/-- A completed Scribe instruction moves the PC and starts its delay; a stalled one is tried again; a fault stops the engine. Completing
instruction l writes the next PC, shows RUN without a stall and starts the DELAY the word asks for, at whose end (at once for DELAY 0) the
engine is at a boundary; a stall shows STALL and what it waits for; a fault shows FAULT with its cause and clears EN, the pending injection
and both DMA modes. A stalled instruction without an injected word is tried again as it is; the end of a delay brings the boundary. (spec:
03_scribe_engines.md) -/
def Obligations.ScribeEnginesAdvance : Prop :=
  (∀ (n : Nat) (l : Latched) (pc : Option Nat) (s : State), ∃ y,
      finishClock n l (.done pc s) = (if opBits l.word 9 3 = 0 then atBoundary n (reviewEngineTracks n y) else reviewEngineTracks n y) ∧
      getReg y (rPc n) = BitVec.ofNat 32 (nextPc l pc) ∧ engState y n = 1 ∧ getF y (rEstat n) F.SCR_ESTAT_STALL_ON = 0 ∧
      (getEng y n).latched = (getEng s n).latched.map (fun x => { x with delay := some (opBits l.word 9 3) }) ∧
      RegsBut [rPc n, rEstat n] s y ∧ y = { s with regs := y.regs, scribe := { s.scribe with engines := y.scribe.engines } }) ∧
  (∀ (n on : Nat) (l : Latched) (s : State), on < 8 → ∃ y, finishClock n l (.stall on s) = reviewEngineTracks n y ∧ engState y n = 2 ∧
      getF y (rEstat n) F.SCR_ESTAT_STALL_ON = on ∧ RegsBut [rEstat n] s y ∧ y = { s with regs := y.regs }) ∧
  (∀ (n cause : Nat) (s : State), cause < 8 → ∃ y, enterFault n cause s = reviewEngineTracks n (scrNotice n 0xC1 cause (releaseOwned n (settleDma (n / 4) y))) ∧
      engState y n = 3 ∧ getF y (rEstat n) F.SCR_ESTAT_FCAUSE = cause ∧ getB y (rEstat n) F.SCR_ESTAT_INJ_PEND = false ∧ getB y (rScrCtl n) F.SCR_CTL_EN = false ∧
      getF y (rDmaTx n) F.SCR_DMA_TX_MODE = 0 ∧ getF y (rDmaRx n) F.SCR_DMA_RX_MODE = 0 ∧
      getEng y n = { getEng s n with inj := none, stepping := false, txOut := none, rxOut := none } ∧
      RegsBut [rEstat n, rScrCtl n, rDmaTx n, rDmaRx n] s y ∧ y = { s with regs := y.regs, scribe := { s.scribe with engines := y.scribe.engines } }) ∧
  (∀ (e : Fin 64) (s t : State) (l : Latched), (getEng s e).latched = some l → l.delay = none → (getEng s e).inj = none → ClockRuns e s t l →
      exec (.stallComplete e) s = .next (finishClock e l (clockAny e l t))) ∧
  (∀ (e : Fin 64) (s : State) (l : Latched) (d : Nat), (getEng s e).latched = some l → l.delay = some d →
      (running s e = true → 0 < d → (getEng s e).lastMark + d ≤ marksNow s e →
        exec (.delayExpiry e) s = .next (atBoundary e (onEng e (fun x => { x with latched := some { l with delay := some 0 }, lastMark := x.lastMark + d }) s))) ∧
      ((running s e = false ∨ d = 0 ∨ marksNow s e < (getEng s e).lastMark + d) → exec (.delayExpiry e) s = .next s))

/-- Enabling, disabling, stepping, restarting and clearing an engine change its control and state as R84 to R90 say. For taken writes on an
engine that is not in FAULT: enabling a disabled engine sets EN and shows RUN; disabling a running one clears EN and shows IDLE; STEP on an
idle disabled one shows RUN until the boundary; RESTART puts the PC at the entry and empties the latch and the shift registers. CLRF on a
faulted engine whose store has no parity mark clears the cause and shows IDLE. Each then reviews the tracks the engine feeds. (spec:
03_scribe_engines.md) -/
def Obligations.ScribeEngineControl : Prop :=
  (∀ (m : Master) (e : Fin 64) (v : Word) (s : State), Takes s m (rScrCtl e) →
      let u := countPart (rScrCtl e) (F.SCR_CTL_EN.put v 1) (dropOverlap (rScrCtl e) 4 s)
      engState u e ≠ 3 → F.SCR_CTL_RESTART.get v = 0 → engEnabled u e = false →
      ∃ y, exec (.engineEnable m e v) s = .next (answer .ok (reviewEngineTracks e y)) ∧ engEnabled y e = true ∧ engState y e = 1 ∧
        (getEng y e).stepping = false ∧ (getEng y e).latched = (getEng u e).latched ∧ RegsBut [rScrCtl e, rEstat e] u y ∧ y = { u with regs := y.regs, scribe := { u.scribe with engines := y.scribe.engines } }) ∧
  (∀ (m : Master) (e : Fin 64) (v : Word) (s : State), Takes s m (rScrCtl e) →
      let u := countPart (rScrCtl e) (F.SCR_CTL_EN.put v 0) (dropOverlap (rScrCtl e) 4 s)
      running u e = true → (getEng u e).stepping = false → F.SCR_CTL_RESTART.get v = 0 → F.SCR_CTL_STEP.get v = 0 → engEnabled u e = true →
      ∃ y, exec (.engineDisable m e v) s = .next (answer .ok (reviewEngineTracks e y)) ∧ engEnabled y e = false ∧ engState y e = 0 ∧
        (getEng y e).latched = (getEng u e).latched.map (fun l => { l with delay := l.delay.map (fun d => d - (marksNow u e - (getEng u e).lastMark)) }) ∧
        RegsBut [rScrCtl e, rEstat e] u y ∧ y = { u with regs := y.regs, scribe := { u.scribe with engines := y.scribe.engines } }) ∧
  (∀ (m : Master) (e : Fin 64) (v : Word) (s : State), Takes s m (rScrCtl e) →
      let u := countPart (rScrCtl e) (F.SCR_CTL_EN.put (F.SCR_CTL_STEP.put v 1) 0) (dropOverlap (rScrCtl e) 4 s)
      engState u e = 0 → engEnabled u e = false → F.SCR_CTL_RESTART.get v = 0 →
      ∃ y, exec (.engineStep m e v) s = .next (answer .ok (reviewEngineTracks e y)) ∧ engState y e = 1 ∧ (getEng y e).stepping = true ∧ engEnabled y e = false ∧
        RegsBut [rEstat e] u y ∧ y = { u with regs := y.regs, scribe := { u.scribe with engines := y.scribe.engines } }) ∧
  (∀ (m : Master) (e : Fin 64) (v : Word) (s : State), Takes s m (rScrCtl e) →
      let u := countPart (rScrCtl e) (F.SCR_CTL_RESTART.put v 1) (dropOverlap (rScrCtl e) 4 s)
      engState u e = 0 → engEnabled u e = false → F.SCR_CTL_EN.get v = 0 → F.SCR_CTL_STEP.get v = 0 →
      ∃ t, exec (.restart m e v) s = .next t ∧ t.resp = .ok ∧ getReg t (rPc e) = BitVec.ofNat 32 (getF u (R.SCR_EXEC (e / 4) (e % 4)) F.SCR_EXEC_ENTRY) ∧
        getReg t (rIsr e) = 0 ∧ getIsc t e = 0 ∧ getReg t (rOsr e) = 0 ∧ getOsc t e = 32 ∧ (getEng t e).latched = none ∧
        RegsBut [rPc e, rIsr e, rOsr e, rShc e, rEstat e] u t ∧ t = { u with regs := t.regs, scribe := { u.scribe with engines := t.scribe.engines }, integrity := { u.integrity with badWords := t.integrity.badWords }, resp := t.resp }) ∧
  (∀ (m : Master) (e : Fin 64) (v : Word) (s : State), Takes s m (rScrCtl e) →
      let u := countPart (rScrCtl e) (F.SCR_CTL_CLRF.put v 1) (dropOverlap (rScrCtl e) 4 s)
      engState u e = 3 → getB u (R.SCR_CSTAT (e / 4)) F.SCR_CSTAT_PARITY = false → F.SCR_CTL_EN.get v = 0 →
      ∃ y, exec (.clrf m e v) s = .next (answer .ok (reviewEngineTracks e y)) ∧ engState y e = 0 ∧ getF y (rEstat e) F.SCR_ESTAT_FCAUSE = 0 ∧
        (getEng y e).latched = none ∧ RegsBut [rEstat e] u y ∧ y = { u with regs := y.regs, scribe := { u.scribe with engines := y.scribe.engines } }) ∧
  (∀ (m : Master) (k : Fin 16) (v : Word) (s : State), Takes s m (R.SCR_CSYNC k) →
      let u := countPart (R.SCR_CSYNC k) (F.SCR_CSYNC_STOP.put v 0) (dropOverlap (R.SCR_CSYNC k) 4 s)
      exec (.csyncStart m k v) s = .next (answer .ok ((List.range 4).foldl (fun x i =>
        if v.getLsbD i = true ∧ engState x (4 * k + i) ≠ 3 then
          newOrigin (4 * k + i) (clkNum x (4 * k + i)) (clkDen x (4 * k + i)) (enableEngine (4 * k + i) x) else x) u))) ∧
  (∀ (m : Master) (k : Fin 16) (v : Word) (s : State), Takes s m (R.SCR_CSYNC k) →
      let u := countPart (R.SCR_CSYNC k) (F.SCR_CSYNC_START.put v 0) (dropOverlap (R.SCR_CSYNC k) 4 s)
      exec (.csyncStop m k v) s = .next (answer .ok ((List.range 4).foldl (fun x i =>
        if v.getLsbD (4 + i) = true then disableEngine (4 * k + i) x else x) u))) ∧
  (∀ (m : Master) (e : Fin 64) (v : Word) (s : State), Takes s m (R.SCR_CLKDIV (e / 4) (e % 4)) →
      let u := dropOverlap (R.SCR_CLKDIV (e / 4) (e % 4)) 4 s
      ∃ t before, exec (.clkdivWrite m e v) s = .next t ∧ t.resp = .ok ∧
        getF t (R.SCR_CLKDIV (e / 4) (e % 4)) F.SCR_CLKDIV_NUM = F.SCR_CLKDIV_NUM.get v ∧ getF t (R.SCR_CLKDIV (e / 4) (e % 4)) F.SCR_CLKDIV_DEN = F.SCR_CLKDIV_DEN.get v ∧
        (getEng t e).clocks.head? = some (divSetting (uclkEdges u.time.ltick + 2) (F.SCR_CLKDIV_NUM.get v) (F.SCR_CLKDIV_DEN.get v) before) ∧
        OnlyRegs [R.SCR_CLKDIV (e / 4) (e % 4)] u { t with scribe := u.scribe })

## WHAT IS REQUIRED
Give back the opening line of the records above and every line after it, up to and including the one with "instruction l writes", unchanged.

## TASK ANSWER
/-- A completed Scribe instruction moves the PC and starts its delay; a stalled one is tried again; a fault stops the engine. Completing
instruction l writes the next PC, shows RUN without a stall and starts the DELAY the word asks for, at whose end (at once for DELAY 0) the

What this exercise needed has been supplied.